Sarcopenia refers to the progressive loss of muscle mass and muscle function and is a contributing factor for cachexia, bone loss, and frailty. Resistance training produces several physiological adaptations which improve aging musculoskeletal health, such as increased muscle and bone mass and strength. The combination of creatine supplementation and resistance training may further lead to greater physiological benefits. We performed meta-analyses which indicate creatine supplementation combined with resistance training has a positive effect on aging muscle mass and upper body strength compared to resistance training alone. Creatine also shows promise for improving bone mineral density and indices of bone biology. The combination of creatine supplementation and resistance training could be an effective intervention to improve aging musculoskeletal health.
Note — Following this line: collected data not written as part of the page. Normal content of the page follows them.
-- ==== Sys2Proof/Machine/Resync.lean ====
section
/-! DEFINITION. The master enable (R175 to R178), the bulk resync (R180 to R182), REFRESH (R285), and the running of what
an operation still has to do after a `Send` that held P. -/

namespace Sys2Proof.Machine

/-! ## Dispatch (R120) -/

/-- The rule that `WRITE a, d` runs, for the addresses a resync dispatches (R120, R180). The resync skips 0x26, the master
enable, whose own rule is `writeMasteren` below; here it has no effect. -/
def dispatch (a d : Byte) (s : State) : Result :=
  match decodeWrite (a.extractLsb' 4 4) (a.extractLsb' 0 4) d with
  | .writeSweep1 d => writeSweep1 d s
  | .writeLenduty1 d => writeLenduty1 d s
  | .writeEnv1 d => writeEnv1 d s
  | .writeFreqlo1 d => writeFreqlo1 d s
  | .writeFreqhi1 d => writeFreqhi1 d s
  | .writeLenduty2 d => writeLenduty2 d s
  | .writeEnv2 d => writeEnv2 d s
  | .writeFreqlo2 d => writeFreqlo2 d s
  | .writeFreqhi2 d => writeFreqhi2 d s
  | .writeDacen3 d => writeDacen3 d s
  | .writeLen3 d => writeLen3 d s
  | .writeLevel3 d => writeLevel3 d s
  | .writeFreqlo3 d => writeFreqlo3 d s
  | .writeFreqhi3 d => writeFreqhi3 d s
  | .writeLen4 d => writeLen4 d s
  | .writeEnv4 d => writeEnv4 d s
  | .writePoly4 d => writePoly4 d s
  | .writeTrig4 d => writeTrig4 d s
  | .writeMastervol d => writeMastervol d s
  | .writeRouting d => writeRouting d s
  | .writeWave j d => writeWave j d s
  | _ => noEffect s

/-- `TRIGREG[i]` (R108). -/
def trigReg : Chan → Byte
  | .c0 => 0x14#8
  | .c1 => 0x19#8
  | .c2 => 0x1E#8
  | .c3 => 0x23#8

/-- Is `a` a trigger register (R108)? -/
def isTrigReg (a : Byte) : Bool := a = 0x14#8 || a = 0x19#8 || a = 0x1E#8 || a = 0x23#8

/-! ## Tasks -/

/-- The byte the bulk pass dispatches at `a`: the stored byte, a trigger register's without bit 7 (R181). -/
def bulkByte (a : Byte) (s : State) : Byte :=
  if isTrigReg a then withoutTrigger (s.ioByte a) else s.ioByte a

/-- Do one task: an iteration of the bulk pass (R181), an iteration of the re-trigger pass (R182), or the last line of
UNMUTE (R290). -/
def runTask (t : Task) (s : State) : Result :=
  match t with
  | .bulk a => dispatch a (bulkByte a s) s
  | .retrigger i prev =>
    if s.masterEnable && prev then dispatch (trigReg i) (withTrigger (s.ioByte (trigReg i))) s
    else .next s
  | .unmuteWord => if s.soundEnabled then enqueue (messageWord .unmute .all) s else .next s

/-- Put off the tasks that follow a `Send` that holds P. -/
def deferTasks (ts : List Task) (s : State) : State :=
  { s with held := s.held.map fun h => { h with rest := h.rest ++ ts } }

/-- Do the tasks in order. When a `Send` holds P, the rest waits until the hold ends (R253, R346). -/
def runTasks : List Task → State → Result
  | [], s => .next s
  | t :: ts, s =>
    andThen (runTask t s) fun s' =>
    if s'.held.isSome then .next (deferTasks ts s') else runTasks ts s'

/-- P, holding, looks again (R253); when the hold ends, its operation goes on. -/
def resume (h : Held) (s : State) : Result :=
  andThen (await h.word s) fun s' =>
  if s'.held.isSome then .next (deferTasks h.rest s') else runTasks h.rest s'

/-! ## The bulk resync -/

/-- The addresses of the bulk pass: 0x10 to 0x3F, ascending, without 0x26 (R180). -/
def bulkAddresses : List Byte :=
  [0x10#8, 0x11#8, 0x12#8, 0x13#8, 0x14#8, 0x15#8, 0x16#8, 0x17#8, 0x18#8, 0x19#8, 0x1A#8, 0x1B#8, 0x1C#8,
   0x1D#8, 0x1E#8, 0x1F#8, 0x20#8, 0x21#8, 0x22#8, 0x23#8, 0x24#8, 0x25#8, 0x27#8, 0x28#8, 0x29#8, 0x2A#8,
   0x2B#8, 0x2C#8, 0x2D#8, 0x2E#8, 0x2F#8, 0x30#8, 0x31#8, 0x32#8, 0x33#8, 0x34#8, 0x35#8, 0x36#8, 0x37#8,
   0x38#8, 0x39#8, 0x3A#8, 0x3B#8, 0x3C#8, 0x3D#8, 0x3E#8, 0x3F#8]

/-- The re-trigger pass with the snapshot of the on flags taken in `s` (R180, R182). -/
def retriggerTasks (s : State) : List Task :=
  [.retrigger .c0 s.ch0.voice.on, .retrigger .c1 s.ch1.voice.on, .retrigger .c2 s.ch2.voice.on,
   .retrigger .c3 s.ch3.voice.on]

/-- `Resync()` (R180), with the tasks that its caller does after it. -/
def resync (after : List Task) (s : State) : Result :=
  runTasks (bulkAddresses.map .bulk ++ retriggerTasks s ++ after) (commit .onMask 0 s)

/-- R285 up to the resync: the master bit from the host storage, and the two flags published again. -/
def refreshUpdate (s : State) : State :=
  commit .hyperSync (flagWord s.accurateSync)
    (commit .producerFlip (flagWord s.producerFlip) { s with masterEnable := masterOf (s.ioByte 0x26#8) })

/-- `Refresh()` (R285), with the tasks that its caller does after it. -/
def refresh (after : List Task) (s : State) : Result := resync after (refreshUpdate s)

/-- The meaning of `REFRESH` (R285). -/
def execRefresh (s : State) : Result := issue s (refresh [])

/-! ## The master enable -/

/-- R176 up to its message. -/
def disableUpdate (s : State) : State := commit .onMask 0 { s with masterEnable := false }

/-- `MasterDisable()` (R176). -/
def masterDisable (s : State) : Result := send .update .all (disableUpdate s)

/-- The rule of `MASTEREN` (R175): only a change of the enable bit acts (R177, R178). -/
def writeMasteren (d : Byte) (s : State) : Result :=
  if masterOf d = false ∧ s.masterEnable = true then masterDisable s
  else if masterOf d = true ∧ s.masterEnable = false then resync [] { s with masterEnable := true }
  else .next s

/-- The meaning of `WRITE MASTEREN`. -/
def execWriteMasteren (d : Byte) (s : State) : Result := issue s (writeMasteren d)

end Sys2Proof.Machine
end

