/-- R44, R60, R341: a store of the host sets that byte of its register storage and nothing else. A store to an address outside
0x10 to 0x3F is the fault noSuchAddress: the model's choice (DESIGN CHOICE, log entry 20), drawn from R60, which gives the
storage no other address. -/
def Obligations.StepStoresTheHostByte : Prop :=
  ∀ (s u : State) (a d : Byte) (rest : List HostAction),
    configAdmitted s.cfg = true → s.held = none → s.stream = .store a d :: rest →
    consumerTurn { s with stream := rest } = .next u → s.io.wf = true →
      ((0x10 ≤ a.toNat ∧ a.toNat ≤ 0x3F) →
        ∃ t, step s = .next t ∧ t = { u with io := t.io }
          ∧ ∀ b, t.ioByte b = if b = a then d else u.ioByte b)
      ∧ (¬(0x10 ≤ a.toNat ∧ a.toNat ≤ 0x3F) → step s = .fault .noSuchAddress)

/-- R47: no step changes the configuration. R33: the target follows the mute flag. R24: every pan is the routing's. R22: the
frequency of a channel that is on has 11 bits. R60: the byte memories keep their canonical form and their range. -/
def Obligations.StepKeepsTheRecordInvariants : Prop :=
  ∀ s t : State, step s = .next t →
    t.cfg = s.cfg ∧ (TargetInv s → TargetInv t) ∧ (PanInv s → PanInv t) ∧ (FreqInv s → FreqInv t)
      ∧ (MemoryInv s → MemoryInv t)

/-- R215: every counter stays in [−2^28, CLOCK_SPEED]. R212, R213: the next-event minimum stays at most every running
counter. -/
def Obligations.StepKeepsTheCounterBounds : Prop :=
  ∀ s t : State, step s = .next t → (CounterInv s → CounterInv t) ∧ (NextEventInv s → NextEventInv t)

/-- R51: an on-bit of the real block is set only for a channel that is on, while P is neither muted nor disabled. -/
def Obligations.StepKeepsTheOnMask : Prop :=
  ∀ s t : State, step s = .next t → TargetInv s → OnMaskInv s → OnMaskInv t

/-- R48, R111, R112: the queue stays within its capacity, and only forms of R111 are in it, in P's hold or in C's hand. -/
def Obligations.StepKeepsTheQueue : Prop :=
  ∀ s t : State, step s = .next t → QueueInv s → QueueInv t

/-- R247: the outstanding count is the queue's length, plus one while C has removed a word and not counted it. -/
def Obligations.StepKeepsTheOutstandingCount : Prop :=
  ∀ s t : State, step s = .next t → CountInv s → CountInv t

/-- R252: the handshake cell holds SENTINEL whenever P is not inside a wait. -/
def Obligations.StepKeepsTheHandshakeCell : Prop :=
  ∀ s t : State, step s = .next t → HandshakeInv s → HandshakeInv t

/-- Every invariant holds at reset. Log entries 2, 6 and 7: the reset state is the model's choice of the state after
`INIT`. -/
def Obligations.ResetMeetsTheInvariants : Prop :=
  TargetInv State.reset ∧ PanInv State.reset ∧ FreqInv State.reset ∧ MemoryInv State.reset
    ∧ CounterInv State.reset ∧ OnMaskInv State.reset ∧ QueueInv State.reset ∧ CountInv State.reset
    ∧ HandshakeInv State.reset ∧ NextEventInv State.reset ∧ State.reset.Ready

/-! ## Completion -/

/-- R91, R300: every operation completes in every state where the host may issue it and the consumer makes no move; `INIT`
too, unless a consumer move is half done (R281); `ADVANCE` too, unless its sweep is due with a period of 0 and never
overflows (log entry 11, DEDUCED). Ready is: an admitted configuration, an `INIT` executed, P not holding. -/
def Obligations.EveryOperationCompletes : Prop :=
  ∀ (i : Instr) (s : State), i.interface = .operation → isReservedCode i = false → s.Ready → s.Silent →
    (i = .init → s.consumerActive = false) → (∀ e, i = .advance e → s.SweepHalts e) → ∃ t, exec i s = .next t

/-- R262: a message word that C has removed from the queue is counted, and nothing else changes. That this counting, C's
second step of Dequeue, is the meaning of the six message rows of R111 is the model's reading (DEDUCED, log entry 13). -/
def Obligations.MessagesAreCounted : Prop :=
  ∀ (i : Instr) (s : State), i.interface = .message → (∀ w, i ≠ .msgReserved w) → s.started = true →
    s.consumer.dequeued = some (encode i) →
      exec i s = .next { s with
        rsb := { s.rsb with recvCount := s.rsb.recvCount + 1 }
        consumer := { s.consumer with dequeued := none } }
      ∧ consumerMove .finishDequeue s = exec i s

/-- R92 (a), R112, R309 (a) and (d): a reserved operation code has no step, and a reserved message word is a fault of the
environment, in every state; so is C's counting of one. -/
def Obligations.ReservedEncodingsStop : Prop :=
  (∀ (i : Instr) (s : State), isReservedCode i = true → exec i s = .refused .reservedOperation)
    ∧ (∀ (w : Word) (s : State), exec (.msgReserved w) s = .fault (.reservedMessage w))
    ∧ ∀ (w : Word) (s : State), messageForm w = none → s.consumer.dequeued = some w →
        consumerMove .finishDequeue s = .fault (.reservedMessage w)
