/-- A property of the states that a send passes through: it holds after when it holds before. -/
theorem MessageClosed.of_invariant {P : State → Prop}
    (move : ∀ {s t}, ConsumerStep s t → P s → P t)
    (taken : ∀ (s : State) (rest : List (List ConsumerMove)), P s → P { s with turns := rest })
    (diagnostic : ∀ (s : State) (c : DiagCode), P s → P (diag c s))
    (slot : ∀ (s : State) (w : Word), P s → P { s with rsb := s.rsb.put .message w })
    (sent : ∀ s : State, P s → P { s with rsb := s.rsb.put .sentCount (s.rsb.sentCount + 1) })
    (push : ∀ (s : State) (w : Word), P s → P { s with queue := s.queue ++ [w] })
    (cell : ∀ (s : State) (w : Word), P s → P { s with rsb := s.rsb.put .syncCycle w })
    (hold : ∀ (s : State) (h : Option Held), P s → P { s with held := h })
    (drawn : ∀ s : State, P s → P (afterDraw s)) : MessageClosed fun s t => P s → P t where
  refl _ h := h
  trans h1 h2 h := h2 (h1 h)
  move := move
  taken := taken
  diagnostic := diagnostic
  slot := slot
  sent := sent
  push := push
  cell := cell
  hold := hold
  drawn := drawn

/-! ### The exact result while the consumer makes no move -/

/-- A block with the slot, the sent count and the handshake cell blanked. -/
def blankSent (b : SharedBlock) : SharedBlock := ((b.put .message 0).put .sentCount 0).put .syncCycle 0

/-- The state with only that blanked which P itself changes in sending a message: the queue, the slot, the sent count, the
handshake cell, the diagnostics, the hold and the draws. -/
def sentSide (s : State) : State :=
  { s with
    queue := [], rsb := blankSent s.rsb
    diagCount := ⟨0, 0, 0, 0⟩, held := none, draws := [], drawCount := 0
    events := s.events.filter fun e => !e.isDiag }

theorem recordSide_of_sentSide {s t : State} (h : sentSide t = sentSide s) : recordSide t = recordSide s := by
  have e : ∀ u, recordSide u = recordSide (sentSide u) := by
    intro u
    simp only [recordSide, producerSide, sentSide, List.filter_filter, Bool.and_self]
    rfl
  rw [e t, e s, h]

theorem sentSide_turns {s t : State} (h : sentSide t = sentSide s) : t.turns = s.turns :=
  congrArg (fun u => u.turns) h

theorem sentSide_consumer {s t : State} (h : sentSide t = sentSide s) : t.consumer = s.consumer :=
  congrArg (fun u => u.consumer) h

@[simp] theorem sentSide_diag (c : DiagCode) (s : State) : sentSide (diag c s) = sentSide s := by
  simp [sentSide, diag, emit, List.filter_append, HostEvent.isDiag]

@[simp] theorem sentSide_afterDraw (s : State) : sentSide (afterDraw s) = sentSide s := by
  unfold afterDraw; split <;> rfl

/-- The state after a word is admitted (R248). -/
def admitted (w : Word) (s : State) : State :=
  { s with
    rsb := (s.rsb.put .message w).put .sentCount (s.rsb.sentCount + 1)
    queue := s.queue ++ [w] }

/-- `Enqueue` while the consumer makes no move (R248). -/
theorem enqueue_silent (w : Word) {s : State} (h : s.turns = []) :
    enqueue w s = .next
      (if s.cfg.dropThreshold ≤ s.outstanding.toNat then diag .thresholdDrop s
       else if s.queue.length = s.cfg.queueCapacity then diag .queueFull s
       else admitted w s) := by
  unfold enqueue
  rw [consumerTurn_silent h, andThen_next]
  split
  · rfl
  rw [consumerTurn_silent h, andThen_next]
  split
  · rfl
  rw [consumerTurn_silent h, andThen_next, consumerTurn_silent (by exact h), andThen_next,
    consumerTurn_silent (by exact h), andThen_next]
  rfl

/-- What `Enqueue` does to the queue, the slot, the count and the diagnostics while the consumer makes no move. -/
theorem enqueue_silent_spec (w : Word) {s : State} (h : s.Silent) :
    ∃ t, enqueue w s = .next t ∧ sentSide t = sentSide s ∧ t.held = s.held
      ∧ AdmittedOrDropped w s t := by
  have e := enqueue_silent w h
  refine ⟨_, e, ?_, ?_, ?_, ?_⟩
  · split
    · exact sentSide_diag _ _
    · split
      · exact sentSide_diag _ _
      · rfl
  · split
    · rfl
    · split <;> rfl
  · rintro ⟨h1, h2⟩
    rw [if_neg (Nat.not_le.mpr h1), if_neg h2]
    exact ⟨rfl, rfl, rfl, rfl, rfl⟩
  · intro hn
    by_cases h1 : s.cfg.dropThreshold ≤ s.outstanding.toNat
    · simp only [Dropped, if_pos h1]
      exact ⟨rfl, rfl, rfl, rfl, rfl⟩
    · have h2 : s.queue.length = s.cfg.queueCapacity :=
        Decidable.not_not.mp fun h2 => hn ⟨Nat.not_le.mp h1, h2⟩
      simp only [Dropped, if_neg h1, if_pos h2]
      exact ⟨rfl, rfl, rfl, rfl, rfl⟩

/-- One look of the wait while the consumer makes no move (R253 to R255). -/
theorem await_silent (w : Word) {s : State} (h : s.turns = []) :
    await w s =
      if s.rsb.syncCycle = sentinel then enqueue w { s with held := none }
      else if s.rsb.transferInProgress then
        enqueue w (diag .syncAbort { s with held := none, rsb := s.rsb.put .syncCycle sentinel })
      else .next { s with held := some ⟨w, []⟩ } := by
  unfold await
  rw [consumerTurn_silent h, andThen_next]
  split
  · rfl
  · split
    · rw [consumerTurn_silent (by exact h), andThen_next]
    · rfl

theorem await_silent_next (w : Word) {s : State} (h : s.Silent) :
    ∃ t, await w s = .next t ∧ sentSide t = sentSide s := by
  have h' : s.turns = [] := h
  rw [await_silent w h']
  split
  · obtain ⟨t, e, ht, _⟩ := enqueue_silent_spec w (s := { s with held := none }) h
    exact ⟨t, e, ht⟩
  · split
    · obtain ⟨t, e, ht, _⟩ := enqueue_silent_spec w
        (s := diag .syncAbort { s with held := none, rsb := s.rsb.put .syncCycle sentinel }) h
      exact ⟨t, e, ht.trans (sentSide_diag _ _)⟩
    · exact ⟨_, rfl, rfl⟩

@[simp] theorem afterDraw_silent {s : State} : (afterDraw s).turns = s.turns := by
  unfold afterDraw; split <;> rfl

theorem afterDraw_rsb' {s : State} : (afterDraw s).rsb = s.rsb := by unfold afterDraw; split <;> rfl

/-- `SyncSend` while the consumer makes no move (R250): the four tests, then the target. -/
theorem syncSend_silent (w : Word) {s : State} (h : s.turns = []) :
    syncSend w s =
      if (targetCycle s.draw ≤ s.rsb.consumerCycle ∨ targetCycle s.draw = sentinel)
          ∨ s.rsb.flipInProgress = true ∨ outOfPhase s.rsb = true then fallBack w (afterDraw s)
      else await w { afterDraw s with rsb := s.rsb.put .syncCycle (targetCycle s.draw) } := by
  have h' : (afterDraw s).turns = [] := by simpa using h
  unfold syncSend
  rw [consumerTurn_silent h', andThen_next, afterDraw_rsb']
  by_cases c1 : targetCycle s.draw ≤ s.rsb.consumerCycle ∨ targetCycle s.draw = sentinel
  · rw [if_pos c1, if_pos (.inl c1)]
  rw [if_neg c1, consumerTurn_silent h', andThen_next, afterDraw_rsb']
  by_cases c2 : s.rsb.flipInProgress = true
  · rw [if_pos c2, if_pos (.inr (.inl c2))]
  rw [if_neg c2, consumerTurn_silent h', andThen_next, afterDraw_rsb']
  by_cases c3 : outOfPhase s.rsb = true
  · rw [if_pos c3, if_pos (.inr (.inr c3))]
  rw [if_neg c3, consumerTurn_silent h', andThen_next, afterDraw_rsb',
    if_neg (by rintro (c | c | c) <;> contradiction)]

theorem syncSend_silent_next (w : Word) {s : State} (h : s.Silent) :
    ∃ t, syncSend w s = .next t ∧ sentSide t = sentSide s := by
  have h' : s.turns = [] := h
  rw [syncSend_silent _ h']
  split
  · obtain ⟨t, e, ht, _⟩ := enqueue_silent_spec w
      (s := diag .syncFallback (afterDraw s)) (by show State.turns _ = []; simpa using h')
    exact ⟨t, e, ht.trans ((sentSide_diag _ _).trans (sentSide_afterDraw s))⟩
  · obtain ⟨t, e, ht⟩ := await_silent_next w
      (s := { afterDraw s with rsb := s.rsb.put .syncCycle (targetCycle s.draw) })
      (by show State.turns _ = []; simpa using h')
    refine ⟨t, e, ht.trans ?_⟩
    unfold afterDraw
    split <;> rfl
Sarcopenia, defined as the age-related loss of muscle mass, subsequently has a negative effect on strength, metabolic rate and functionality leading to a reduced quality of life. With the projected increase in life expectancy, the incidence of muscle loss may rise and further drain the health care system, with greater need for hospitalization, treatment, and rehabilitation. Without effective strategies to counteract aging muscle loss, a global health care crisis may be inevitable. Resistance training is well established to increase aging muscle mass and strength. However, muscle and strength loss is still evident in older adults who have maintained resistance training for most of their life, suggesting that other factors such as nutrition may affect aging muscle biology. Supplementing with creatine, a high-energy compound found in red meat and seafood, during resistance training has a beneficial effect on aging muscle. Emerging evidence now suggests that the timing and dosage of creatine supplementation may be important factors for aging muscle accretion. Unfortunately, the long-term effects of different creatine application strategies on aging muscle are relatively unknown.
To determine whether low-dose creatine and protein supplementation during resistance training (RT; 3 d x wk(-1); 10 wk) in older men (59-77 yr) is effective for improving strength and muscle mass without producing potentially cytotoxic metabolites (formaldehyde). Older men were randomized (double-blind) to receive 0.1 g x kg(-1) creatine + 0.3 g x kg(-1) protein (CP; n = 10), creatine (C; n = 13), or placebo (PLA; n = 12) on training days. Measurements before and after RT included lean tissue mass (air-displacement plethysmography), muscle thickness (ultrasound) of elbow, knee, and ankle flexors and extensors, leg and bench press strength, and urinary indicators of cytotoxicity (formaldehyde), myofibrillar protein degradation [3-methylhistidine (3-MH)],and bone resorption [cross-linked N-telopeptides of type I collagen (NTx)]. Subjects in C and CP groups combined experienced greater increases in body mass and total muscle thickness than PLA (P < 0.05). Subjects who received CP increased lean tissue mass (+5.6%) more than C (+2.2%) or PLA (+1.0%; P < 0.05) and increased bench press strength (+25%) to a greater extent than C and PLA combined (+12.5%; P < 0.05). CP and C did not differ from PLA for changes in formaldehyde production (+24% each). Subjects receiving creatine (C and CP) experienced a decrease in 3-MH by 40% compared with an increase of 29% for PLA (P < 0.05) and a reduction in NTx (-27%) versus PLA (+13%; P = 0.05). Low-dose creatine combined with protein supplementation increases lean tissue mass and results in a greater relative increase in bench press but not leg press strength. Low-dose creatine reduces muscle protein degradation and bone resorption without increasing formaldehyde production.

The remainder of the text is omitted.